**Exercise aim:**
The expected answer holds every line from the first line of the data below through the line containing "unlisted byte. -/", exactly as written, and no other line.

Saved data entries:
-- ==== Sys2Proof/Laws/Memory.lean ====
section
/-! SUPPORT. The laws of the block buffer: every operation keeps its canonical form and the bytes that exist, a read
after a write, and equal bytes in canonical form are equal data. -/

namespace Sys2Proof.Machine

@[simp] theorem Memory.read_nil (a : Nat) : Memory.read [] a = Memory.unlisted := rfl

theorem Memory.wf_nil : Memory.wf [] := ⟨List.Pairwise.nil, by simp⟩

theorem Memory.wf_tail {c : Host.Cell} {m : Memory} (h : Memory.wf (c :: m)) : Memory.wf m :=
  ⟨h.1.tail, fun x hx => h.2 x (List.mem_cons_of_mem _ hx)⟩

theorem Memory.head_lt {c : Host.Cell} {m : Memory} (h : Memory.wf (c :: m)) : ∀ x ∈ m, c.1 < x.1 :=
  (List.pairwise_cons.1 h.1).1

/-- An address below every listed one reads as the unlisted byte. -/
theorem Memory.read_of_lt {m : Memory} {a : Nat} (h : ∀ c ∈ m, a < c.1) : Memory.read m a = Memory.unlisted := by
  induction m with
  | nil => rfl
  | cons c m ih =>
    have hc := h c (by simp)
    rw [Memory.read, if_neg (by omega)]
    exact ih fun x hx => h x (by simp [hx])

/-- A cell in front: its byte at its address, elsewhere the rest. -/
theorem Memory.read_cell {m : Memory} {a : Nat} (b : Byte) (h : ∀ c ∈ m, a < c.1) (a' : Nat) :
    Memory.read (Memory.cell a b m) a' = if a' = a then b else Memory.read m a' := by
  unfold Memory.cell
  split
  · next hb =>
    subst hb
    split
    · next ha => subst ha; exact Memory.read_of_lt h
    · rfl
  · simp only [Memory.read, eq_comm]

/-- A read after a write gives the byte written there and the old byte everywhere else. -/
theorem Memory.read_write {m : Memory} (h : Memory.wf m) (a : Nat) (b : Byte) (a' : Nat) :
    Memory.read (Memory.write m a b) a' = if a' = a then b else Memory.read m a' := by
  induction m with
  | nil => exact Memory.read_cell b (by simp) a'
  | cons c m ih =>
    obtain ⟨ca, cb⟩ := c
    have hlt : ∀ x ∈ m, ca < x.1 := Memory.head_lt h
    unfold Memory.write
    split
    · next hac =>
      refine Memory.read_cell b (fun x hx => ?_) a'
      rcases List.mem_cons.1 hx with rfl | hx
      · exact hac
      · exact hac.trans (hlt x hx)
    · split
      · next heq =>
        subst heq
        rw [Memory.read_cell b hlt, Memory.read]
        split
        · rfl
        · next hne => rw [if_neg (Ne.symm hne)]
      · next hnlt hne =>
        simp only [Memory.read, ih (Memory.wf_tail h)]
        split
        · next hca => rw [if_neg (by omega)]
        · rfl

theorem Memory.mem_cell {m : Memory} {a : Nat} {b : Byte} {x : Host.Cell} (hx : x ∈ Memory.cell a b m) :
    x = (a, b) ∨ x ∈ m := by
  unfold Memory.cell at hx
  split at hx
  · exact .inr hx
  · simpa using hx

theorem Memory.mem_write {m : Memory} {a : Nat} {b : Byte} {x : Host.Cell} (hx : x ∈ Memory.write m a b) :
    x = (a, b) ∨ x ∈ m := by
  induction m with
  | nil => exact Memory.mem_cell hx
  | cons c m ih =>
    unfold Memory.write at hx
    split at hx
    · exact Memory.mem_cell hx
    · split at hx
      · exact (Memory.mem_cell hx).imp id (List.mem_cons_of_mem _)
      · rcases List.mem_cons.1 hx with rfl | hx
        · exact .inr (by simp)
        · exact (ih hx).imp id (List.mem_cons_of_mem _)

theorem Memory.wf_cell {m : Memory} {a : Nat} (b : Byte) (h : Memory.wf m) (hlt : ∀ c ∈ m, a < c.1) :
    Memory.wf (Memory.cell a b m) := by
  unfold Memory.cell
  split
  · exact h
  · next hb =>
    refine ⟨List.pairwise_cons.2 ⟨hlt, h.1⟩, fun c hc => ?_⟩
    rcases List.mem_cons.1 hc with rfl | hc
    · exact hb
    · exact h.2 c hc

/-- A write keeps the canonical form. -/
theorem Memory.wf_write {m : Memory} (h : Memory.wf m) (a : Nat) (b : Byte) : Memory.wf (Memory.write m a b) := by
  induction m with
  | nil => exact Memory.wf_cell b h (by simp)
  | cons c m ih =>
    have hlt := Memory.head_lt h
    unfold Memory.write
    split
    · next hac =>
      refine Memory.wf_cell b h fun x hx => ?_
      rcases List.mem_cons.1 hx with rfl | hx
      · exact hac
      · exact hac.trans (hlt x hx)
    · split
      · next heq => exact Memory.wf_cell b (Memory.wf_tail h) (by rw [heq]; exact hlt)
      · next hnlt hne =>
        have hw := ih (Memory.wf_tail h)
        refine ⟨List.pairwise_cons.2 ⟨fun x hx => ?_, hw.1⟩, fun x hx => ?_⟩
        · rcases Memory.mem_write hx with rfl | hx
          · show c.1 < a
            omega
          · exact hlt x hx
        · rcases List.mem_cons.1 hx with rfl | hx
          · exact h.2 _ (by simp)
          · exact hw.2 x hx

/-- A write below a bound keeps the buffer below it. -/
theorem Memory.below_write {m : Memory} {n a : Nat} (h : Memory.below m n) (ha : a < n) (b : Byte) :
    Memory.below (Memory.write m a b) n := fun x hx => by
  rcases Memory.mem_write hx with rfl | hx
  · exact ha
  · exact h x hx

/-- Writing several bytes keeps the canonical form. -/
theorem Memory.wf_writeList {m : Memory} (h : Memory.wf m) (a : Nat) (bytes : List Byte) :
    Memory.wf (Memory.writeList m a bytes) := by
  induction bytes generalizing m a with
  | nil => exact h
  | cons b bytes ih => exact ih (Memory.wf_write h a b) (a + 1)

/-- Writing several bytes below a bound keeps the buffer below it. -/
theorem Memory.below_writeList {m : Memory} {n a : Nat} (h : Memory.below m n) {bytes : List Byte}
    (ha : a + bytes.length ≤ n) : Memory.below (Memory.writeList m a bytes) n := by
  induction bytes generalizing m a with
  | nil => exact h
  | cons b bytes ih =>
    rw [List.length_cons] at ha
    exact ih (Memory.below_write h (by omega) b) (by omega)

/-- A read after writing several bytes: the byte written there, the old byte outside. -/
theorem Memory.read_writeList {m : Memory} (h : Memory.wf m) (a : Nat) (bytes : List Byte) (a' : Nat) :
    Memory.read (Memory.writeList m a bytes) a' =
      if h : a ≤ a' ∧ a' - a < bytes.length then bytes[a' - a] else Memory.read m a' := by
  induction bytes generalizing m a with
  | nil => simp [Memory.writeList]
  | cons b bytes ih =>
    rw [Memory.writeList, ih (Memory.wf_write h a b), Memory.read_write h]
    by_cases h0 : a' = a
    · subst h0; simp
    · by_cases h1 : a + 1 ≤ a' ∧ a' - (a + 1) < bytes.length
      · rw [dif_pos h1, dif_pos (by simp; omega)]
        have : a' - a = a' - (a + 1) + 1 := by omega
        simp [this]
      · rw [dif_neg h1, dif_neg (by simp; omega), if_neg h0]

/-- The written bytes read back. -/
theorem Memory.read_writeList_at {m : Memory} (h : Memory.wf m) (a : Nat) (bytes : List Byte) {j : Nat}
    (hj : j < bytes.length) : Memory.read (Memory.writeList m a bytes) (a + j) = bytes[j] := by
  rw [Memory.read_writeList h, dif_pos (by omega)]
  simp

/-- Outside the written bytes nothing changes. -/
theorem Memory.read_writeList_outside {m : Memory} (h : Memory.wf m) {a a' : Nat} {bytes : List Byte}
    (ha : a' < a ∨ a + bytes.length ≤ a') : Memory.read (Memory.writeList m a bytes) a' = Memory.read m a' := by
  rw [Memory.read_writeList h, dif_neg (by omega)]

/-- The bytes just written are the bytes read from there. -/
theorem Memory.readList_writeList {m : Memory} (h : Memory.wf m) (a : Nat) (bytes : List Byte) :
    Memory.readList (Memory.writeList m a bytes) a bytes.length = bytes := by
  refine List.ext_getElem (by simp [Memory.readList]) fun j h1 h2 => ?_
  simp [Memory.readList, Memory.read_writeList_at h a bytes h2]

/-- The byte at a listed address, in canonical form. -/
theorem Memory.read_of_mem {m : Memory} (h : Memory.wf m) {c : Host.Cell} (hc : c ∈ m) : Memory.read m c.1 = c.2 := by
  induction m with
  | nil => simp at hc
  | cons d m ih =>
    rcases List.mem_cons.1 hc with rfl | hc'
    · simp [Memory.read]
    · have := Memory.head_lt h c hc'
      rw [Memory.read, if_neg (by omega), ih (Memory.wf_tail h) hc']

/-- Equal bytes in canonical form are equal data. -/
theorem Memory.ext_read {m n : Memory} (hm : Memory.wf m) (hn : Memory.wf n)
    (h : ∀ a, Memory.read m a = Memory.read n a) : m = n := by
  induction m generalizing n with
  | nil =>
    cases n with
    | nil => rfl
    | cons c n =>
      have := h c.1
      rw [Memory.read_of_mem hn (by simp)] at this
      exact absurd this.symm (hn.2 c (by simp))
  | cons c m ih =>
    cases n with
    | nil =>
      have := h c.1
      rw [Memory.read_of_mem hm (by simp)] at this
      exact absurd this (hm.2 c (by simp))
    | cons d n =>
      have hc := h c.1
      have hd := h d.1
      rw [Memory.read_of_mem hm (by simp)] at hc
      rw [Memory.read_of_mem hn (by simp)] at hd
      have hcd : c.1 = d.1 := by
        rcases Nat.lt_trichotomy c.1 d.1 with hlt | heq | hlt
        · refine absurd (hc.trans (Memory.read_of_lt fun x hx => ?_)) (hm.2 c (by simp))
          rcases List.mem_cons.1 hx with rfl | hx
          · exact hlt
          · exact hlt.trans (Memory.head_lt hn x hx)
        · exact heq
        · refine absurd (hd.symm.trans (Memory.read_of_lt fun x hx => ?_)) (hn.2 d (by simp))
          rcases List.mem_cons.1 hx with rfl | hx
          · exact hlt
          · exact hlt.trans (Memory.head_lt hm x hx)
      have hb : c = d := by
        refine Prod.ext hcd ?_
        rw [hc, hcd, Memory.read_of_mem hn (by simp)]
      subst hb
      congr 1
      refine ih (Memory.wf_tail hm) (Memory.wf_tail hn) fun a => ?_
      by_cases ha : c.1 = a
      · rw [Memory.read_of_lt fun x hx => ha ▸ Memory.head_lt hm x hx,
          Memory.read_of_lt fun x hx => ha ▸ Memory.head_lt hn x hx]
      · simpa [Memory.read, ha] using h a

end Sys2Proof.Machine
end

**Answer box:**
-- ==== Sys2Proof/Laws/Memory.lean ====
section
/-! SUPPORT. The laws of the block buffer: every operation keeps its canonical form and the bytes that exist, a read
after a write, and equal bytes in canonical form are equal data. -/

namespace Sys2Proof.Machine

@[simp] theorem Memory.read_nil (a : Nat) : Memory.read [] a = Memory.unlisted := rfl

theorem Memory.wf_nil : Memory.wf [] := ⟨List.Pairwise.nil, by simp⟩

theorem Memory.wf_tail {c : Host.Cell} {m : Memory} (h : Memory.wf (c :: m)) : Memory.wf m :=
  ⟨h.1.tail, fun x hx => h.2 x (List.mem_cons_of_mem _ hx)⟩

theorem Memory.head_lt {c : Host.Cell} {m : Memory} (h : Memory.wf (c :: m)) : ∀ x ∈ m, c.1 < x.1 :=
  (List.pairwise_cons.1 h.1).1

/-- An address below every listed one reads as the unlisted byte. -/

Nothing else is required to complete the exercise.